- _Stored data entries_
BEGIN
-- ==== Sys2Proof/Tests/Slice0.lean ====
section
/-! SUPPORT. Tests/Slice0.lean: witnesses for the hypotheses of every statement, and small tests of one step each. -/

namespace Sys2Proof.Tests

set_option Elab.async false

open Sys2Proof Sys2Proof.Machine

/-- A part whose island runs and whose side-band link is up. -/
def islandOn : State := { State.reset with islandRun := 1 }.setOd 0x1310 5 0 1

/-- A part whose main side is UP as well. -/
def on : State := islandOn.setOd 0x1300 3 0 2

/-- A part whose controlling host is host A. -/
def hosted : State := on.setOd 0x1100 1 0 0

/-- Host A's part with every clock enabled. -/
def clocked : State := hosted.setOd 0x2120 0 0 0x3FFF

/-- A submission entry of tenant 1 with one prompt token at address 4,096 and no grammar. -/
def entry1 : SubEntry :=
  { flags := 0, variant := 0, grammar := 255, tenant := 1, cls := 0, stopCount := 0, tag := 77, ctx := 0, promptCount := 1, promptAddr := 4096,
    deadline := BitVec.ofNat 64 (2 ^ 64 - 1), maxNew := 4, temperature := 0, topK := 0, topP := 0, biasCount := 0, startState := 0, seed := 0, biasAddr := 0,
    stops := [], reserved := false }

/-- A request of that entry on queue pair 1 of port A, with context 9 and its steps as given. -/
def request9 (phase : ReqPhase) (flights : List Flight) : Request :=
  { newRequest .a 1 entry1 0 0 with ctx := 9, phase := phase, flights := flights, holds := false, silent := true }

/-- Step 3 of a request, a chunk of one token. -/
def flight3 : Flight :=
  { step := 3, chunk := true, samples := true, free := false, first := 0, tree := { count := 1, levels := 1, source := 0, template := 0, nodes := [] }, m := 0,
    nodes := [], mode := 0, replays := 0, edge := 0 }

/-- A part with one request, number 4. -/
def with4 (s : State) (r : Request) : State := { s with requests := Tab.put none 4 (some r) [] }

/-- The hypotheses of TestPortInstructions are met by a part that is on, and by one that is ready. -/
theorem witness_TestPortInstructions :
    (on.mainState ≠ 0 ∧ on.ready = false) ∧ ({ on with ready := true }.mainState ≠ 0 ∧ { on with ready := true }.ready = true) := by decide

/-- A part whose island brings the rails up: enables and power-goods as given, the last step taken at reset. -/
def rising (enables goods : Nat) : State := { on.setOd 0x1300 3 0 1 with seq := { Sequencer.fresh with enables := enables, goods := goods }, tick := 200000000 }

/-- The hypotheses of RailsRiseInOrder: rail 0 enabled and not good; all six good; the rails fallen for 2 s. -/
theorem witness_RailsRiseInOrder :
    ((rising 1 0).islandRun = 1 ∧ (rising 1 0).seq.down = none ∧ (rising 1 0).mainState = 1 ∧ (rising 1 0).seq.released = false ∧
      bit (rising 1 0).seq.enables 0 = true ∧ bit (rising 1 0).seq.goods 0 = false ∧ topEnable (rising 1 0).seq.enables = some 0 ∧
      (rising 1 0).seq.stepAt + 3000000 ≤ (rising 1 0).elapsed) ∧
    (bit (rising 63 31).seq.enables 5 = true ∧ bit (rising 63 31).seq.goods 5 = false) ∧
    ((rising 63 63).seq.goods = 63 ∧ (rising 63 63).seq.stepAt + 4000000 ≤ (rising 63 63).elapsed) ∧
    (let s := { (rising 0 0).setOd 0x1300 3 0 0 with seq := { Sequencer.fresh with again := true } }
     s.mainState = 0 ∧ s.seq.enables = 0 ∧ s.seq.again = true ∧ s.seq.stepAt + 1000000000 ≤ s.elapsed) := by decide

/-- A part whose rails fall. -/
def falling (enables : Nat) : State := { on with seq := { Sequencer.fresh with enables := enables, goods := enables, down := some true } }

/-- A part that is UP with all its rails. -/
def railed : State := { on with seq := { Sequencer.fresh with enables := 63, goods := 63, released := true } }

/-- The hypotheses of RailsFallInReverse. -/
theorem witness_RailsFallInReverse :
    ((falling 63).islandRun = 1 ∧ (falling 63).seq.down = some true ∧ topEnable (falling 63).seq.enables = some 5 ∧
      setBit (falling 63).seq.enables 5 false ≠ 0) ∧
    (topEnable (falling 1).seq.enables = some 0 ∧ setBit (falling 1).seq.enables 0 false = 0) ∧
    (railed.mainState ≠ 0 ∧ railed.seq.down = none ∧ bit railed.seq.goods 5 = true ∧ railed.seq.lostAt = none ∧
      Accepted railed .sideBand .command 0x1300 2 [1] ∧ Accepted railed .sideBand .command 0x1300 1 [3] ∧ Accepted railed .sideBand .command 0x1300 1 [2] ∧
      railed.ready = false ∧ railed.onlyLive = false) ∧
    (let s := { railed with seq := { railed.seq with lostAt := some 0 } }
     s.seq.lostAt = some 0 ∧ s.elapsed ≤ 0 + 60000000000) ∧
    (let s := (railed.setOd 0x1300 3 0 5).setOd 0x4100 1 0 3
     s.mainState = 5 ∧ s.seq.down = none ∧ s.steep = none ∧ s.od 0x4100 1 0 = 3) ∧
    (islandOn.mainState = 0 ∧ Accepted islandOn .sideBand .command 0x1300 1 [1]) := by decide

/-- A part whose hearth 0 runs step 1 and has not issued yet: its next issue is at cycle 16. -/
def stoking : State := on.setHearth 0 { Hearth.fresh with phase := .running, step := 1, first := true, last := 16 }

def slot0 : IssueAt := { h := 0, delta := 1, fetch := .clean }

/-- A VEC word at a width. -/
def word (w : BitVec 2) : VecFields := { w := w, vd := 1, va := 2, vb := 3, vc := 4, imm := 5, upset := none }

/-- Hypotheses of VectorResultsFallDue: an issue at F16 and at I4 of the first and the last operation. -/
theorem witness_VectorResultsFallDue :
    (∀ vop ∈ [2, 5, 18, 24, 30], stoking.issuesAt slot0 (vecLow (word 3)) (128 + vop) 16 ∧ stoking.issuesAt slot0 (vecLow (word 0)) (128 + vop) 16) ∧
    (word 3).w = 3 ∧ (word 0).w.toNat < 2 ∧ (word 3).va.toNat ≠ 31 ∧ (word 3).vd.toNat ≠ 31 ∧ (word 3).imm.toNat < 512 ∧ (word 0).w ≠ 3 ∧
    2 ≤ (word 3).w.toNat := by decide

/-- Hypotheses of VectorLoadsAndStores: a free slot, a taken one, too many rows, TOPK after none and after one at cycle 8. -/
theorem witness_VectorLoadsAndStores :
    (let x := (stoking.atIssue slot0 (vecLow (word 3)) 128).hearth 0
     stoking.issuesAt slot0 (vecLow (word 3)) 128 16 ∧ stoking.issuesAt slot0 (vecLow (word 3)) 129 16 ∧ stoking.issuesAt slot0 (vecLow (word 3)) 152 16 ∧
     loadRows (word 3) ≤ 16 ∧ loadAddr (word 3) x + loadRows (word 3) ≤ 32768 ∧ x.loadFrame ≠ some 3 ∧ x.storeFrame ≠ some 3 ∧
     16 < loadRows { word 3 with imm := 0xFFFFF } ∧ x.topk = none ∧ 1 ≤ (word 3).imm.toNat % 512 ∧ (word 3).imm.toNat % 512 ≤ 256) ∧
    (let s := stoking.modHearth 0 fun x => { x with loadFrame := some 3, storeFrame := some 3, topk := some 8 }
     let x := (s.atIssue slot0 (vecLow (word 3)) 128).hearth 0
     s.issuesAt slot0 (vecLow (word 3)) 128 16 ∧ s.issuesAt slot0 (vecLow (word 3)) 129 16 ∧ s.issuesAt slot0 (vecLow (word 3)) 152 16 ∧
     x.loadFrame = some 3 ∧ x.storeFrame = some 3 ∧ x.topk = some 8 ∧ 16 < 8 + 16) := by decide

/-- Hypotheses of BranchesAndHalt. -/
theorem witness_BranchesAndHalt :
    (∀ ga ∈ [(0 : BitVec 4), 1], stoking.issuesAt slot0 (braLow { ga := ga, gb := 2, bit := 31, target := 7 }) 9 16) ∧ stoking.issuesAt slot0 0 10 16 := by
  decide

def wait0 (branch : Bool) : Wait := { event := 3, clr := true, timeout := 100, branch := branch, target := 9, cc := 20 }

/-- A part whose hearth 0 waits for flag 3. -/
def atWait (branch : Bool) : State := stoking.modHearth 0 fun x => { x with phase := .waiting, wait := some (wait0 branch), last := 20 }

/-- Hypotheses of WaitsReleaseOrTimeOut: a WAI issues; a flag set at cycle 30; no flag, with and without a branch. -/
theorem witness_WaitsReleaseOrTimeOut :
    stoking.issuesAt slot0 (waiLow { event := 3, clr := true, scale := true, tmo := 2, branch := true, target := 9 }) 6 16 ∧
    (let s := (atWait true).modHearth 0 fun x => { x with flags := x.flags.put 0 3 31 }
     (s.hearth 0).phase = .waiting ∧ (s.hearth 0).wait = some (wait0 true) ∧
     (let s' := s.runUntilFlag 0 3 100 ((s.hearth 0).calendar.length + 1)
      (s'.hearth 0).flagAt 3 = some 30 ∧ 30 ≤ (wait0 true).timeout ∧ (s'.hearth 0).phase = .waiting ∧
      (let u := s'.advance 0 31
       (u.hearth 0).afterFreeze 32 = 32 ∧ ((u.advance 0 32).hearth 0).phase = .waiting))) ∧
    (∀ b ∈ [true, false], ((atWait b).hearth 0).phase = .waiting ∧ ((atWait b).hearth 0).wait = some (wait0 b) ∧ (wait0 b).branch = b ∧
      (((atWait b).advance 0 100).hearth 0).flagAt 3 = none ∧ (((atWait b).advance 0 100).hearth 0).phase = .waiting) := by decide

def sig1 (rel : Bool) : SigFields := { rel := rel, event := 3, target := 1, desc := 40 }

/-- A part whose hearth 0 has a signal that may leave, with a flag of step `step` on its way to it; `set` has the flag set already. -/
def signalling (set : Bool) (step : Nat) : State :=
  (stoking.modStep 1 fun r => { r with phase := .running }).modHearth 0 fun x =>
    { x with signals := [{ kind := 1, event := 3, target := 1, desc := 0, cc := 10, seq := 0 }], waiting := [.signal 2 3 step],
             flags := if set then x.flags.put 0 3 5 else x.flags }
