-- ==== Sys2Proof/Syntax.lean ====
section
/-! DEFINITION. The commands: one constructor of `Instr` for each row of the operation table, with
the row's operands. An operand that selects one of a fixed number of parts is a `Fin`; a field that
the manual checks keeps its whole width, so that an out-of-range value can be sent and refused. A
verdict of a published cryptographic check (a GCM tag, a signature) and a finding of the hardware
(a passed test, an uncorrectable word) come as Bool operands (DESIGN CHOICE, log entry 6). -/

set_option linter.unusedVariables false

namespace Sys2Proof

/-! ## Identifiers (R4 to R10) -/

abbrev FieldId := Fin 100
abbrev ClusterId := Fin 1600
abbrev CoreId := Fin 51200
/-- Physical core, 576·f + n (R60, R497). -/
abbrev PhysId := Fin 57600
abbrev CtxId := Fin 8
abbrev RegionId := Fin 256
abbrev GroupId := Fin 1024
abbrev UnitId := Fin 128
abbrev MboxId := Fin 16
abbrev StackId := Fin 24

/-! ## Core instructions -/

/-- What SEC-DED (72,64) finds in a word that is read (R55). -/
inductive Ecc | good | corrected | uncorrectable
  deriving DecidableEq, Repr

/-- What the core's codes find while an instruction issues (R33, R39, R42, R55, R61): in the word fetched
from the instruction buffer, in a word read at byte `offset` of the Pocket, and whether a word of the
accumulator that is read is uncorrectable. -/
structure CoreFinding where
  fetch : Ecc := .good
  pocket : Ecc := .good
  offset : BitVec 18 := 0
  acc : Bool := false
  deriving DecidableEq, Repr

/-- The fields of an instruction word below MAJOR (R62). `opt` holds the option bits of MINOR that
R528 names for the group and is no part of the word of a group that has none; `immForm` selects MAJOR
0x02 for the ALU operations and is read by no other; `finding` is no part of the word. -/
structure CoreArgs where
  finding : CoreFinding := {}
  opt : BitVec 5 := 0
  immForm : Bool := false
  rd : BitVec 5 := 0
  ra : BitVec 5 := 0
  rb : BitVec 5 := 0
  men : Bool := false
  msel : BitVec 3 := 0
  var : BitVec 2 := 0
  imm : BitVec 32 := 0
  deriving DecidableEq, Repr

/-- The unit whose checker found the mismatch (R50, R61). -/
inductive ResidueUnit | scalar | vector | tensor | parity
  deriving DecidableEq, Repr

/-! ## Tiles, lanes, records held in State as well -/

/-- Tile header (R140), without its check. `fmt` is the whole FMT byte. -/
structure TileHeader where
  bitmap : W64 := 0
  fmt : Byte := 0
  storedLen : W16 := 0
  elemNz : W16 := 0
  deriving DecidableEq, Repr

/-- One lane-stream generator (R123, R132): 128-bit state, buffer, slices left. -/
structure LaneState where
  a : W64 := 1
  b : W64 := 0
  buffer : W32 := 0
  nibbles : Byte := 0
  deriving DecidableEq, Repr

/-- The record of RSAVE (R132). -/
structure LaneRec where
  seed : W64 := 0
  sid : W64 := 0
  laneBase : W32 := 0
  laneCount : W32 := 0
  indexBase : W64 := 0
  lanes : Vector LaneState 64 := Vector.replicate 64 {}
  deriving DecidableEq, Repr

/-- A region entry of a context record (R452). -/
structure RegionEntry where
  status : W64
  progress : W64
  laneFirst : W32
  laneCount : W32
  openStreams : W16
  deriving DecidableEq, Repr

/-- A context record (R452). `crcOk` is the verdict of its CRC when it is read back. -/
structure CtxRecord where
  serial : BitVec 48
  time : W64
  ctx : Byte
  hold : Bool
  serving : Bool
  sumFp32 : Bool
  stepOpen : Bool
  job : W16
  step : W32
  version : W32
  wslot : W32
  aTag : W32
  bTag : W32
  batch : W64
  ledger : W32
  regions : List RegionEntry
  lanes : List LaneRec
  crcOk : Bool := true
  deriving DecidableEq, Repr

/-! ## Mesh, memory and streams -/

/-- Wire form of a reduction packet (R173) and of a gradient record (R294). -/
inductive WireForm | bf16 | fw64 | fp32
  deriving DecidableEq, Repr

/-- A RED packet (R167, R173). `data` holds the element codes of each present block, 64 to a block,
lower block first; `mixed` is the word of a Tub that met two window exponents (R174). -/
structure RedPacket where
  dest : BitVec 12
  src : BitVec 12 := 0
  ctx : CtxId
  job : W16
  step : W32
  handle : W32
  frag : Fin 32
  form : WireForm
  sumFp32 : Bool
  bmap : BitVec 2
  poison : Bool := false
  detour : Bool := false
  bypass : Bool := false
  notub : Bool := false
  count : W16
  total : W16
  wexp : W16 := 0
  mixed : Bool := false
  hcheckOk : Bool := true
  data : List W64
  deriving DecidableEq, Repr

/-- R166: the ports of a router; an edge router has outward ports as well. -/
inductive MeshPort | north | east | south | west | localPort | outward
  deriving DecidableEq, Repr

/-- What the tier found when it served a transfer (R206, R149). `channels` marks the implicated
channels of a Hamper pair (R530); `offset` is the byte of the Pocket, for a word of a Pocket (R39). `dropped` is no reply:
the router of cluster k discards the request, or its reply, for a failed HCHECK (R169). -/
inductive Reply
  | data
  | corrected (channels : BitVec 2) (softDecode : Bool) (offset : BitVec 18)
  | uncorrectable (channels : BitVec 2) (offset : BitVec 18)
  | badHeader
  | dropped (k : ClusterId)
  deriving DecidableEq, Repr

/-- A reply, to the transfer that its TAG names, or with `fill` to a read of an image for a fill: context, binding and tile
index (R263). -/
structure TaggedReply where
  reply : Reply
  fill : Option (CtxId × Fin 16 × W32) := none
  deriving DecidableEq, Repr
END
- _WORK REQUIRED_
From the entries above, copy out every line where the string "Sequencer" appears.

- _EXERCISE RESPONSE_
def rising (enables goods : Nat) : State := { on.setOd 0x1300 3 0 1 with seq := { Sequencer.fresh with enables := enables, goods := goods }, tick := 200000000 }
    (let s := { (rising 0 0).setOd 0x1300 3 0 0 with seq := { Sequencer.fresh with again := true } }
def falling (enables : Nat) : State := { on with seq := { Sequencer.fresh with enables := enables, goods := enables, down := some true } }
def railed : State := { on with seq := { Sequencer.fresh with enables := 63, goods := 63, released := true } }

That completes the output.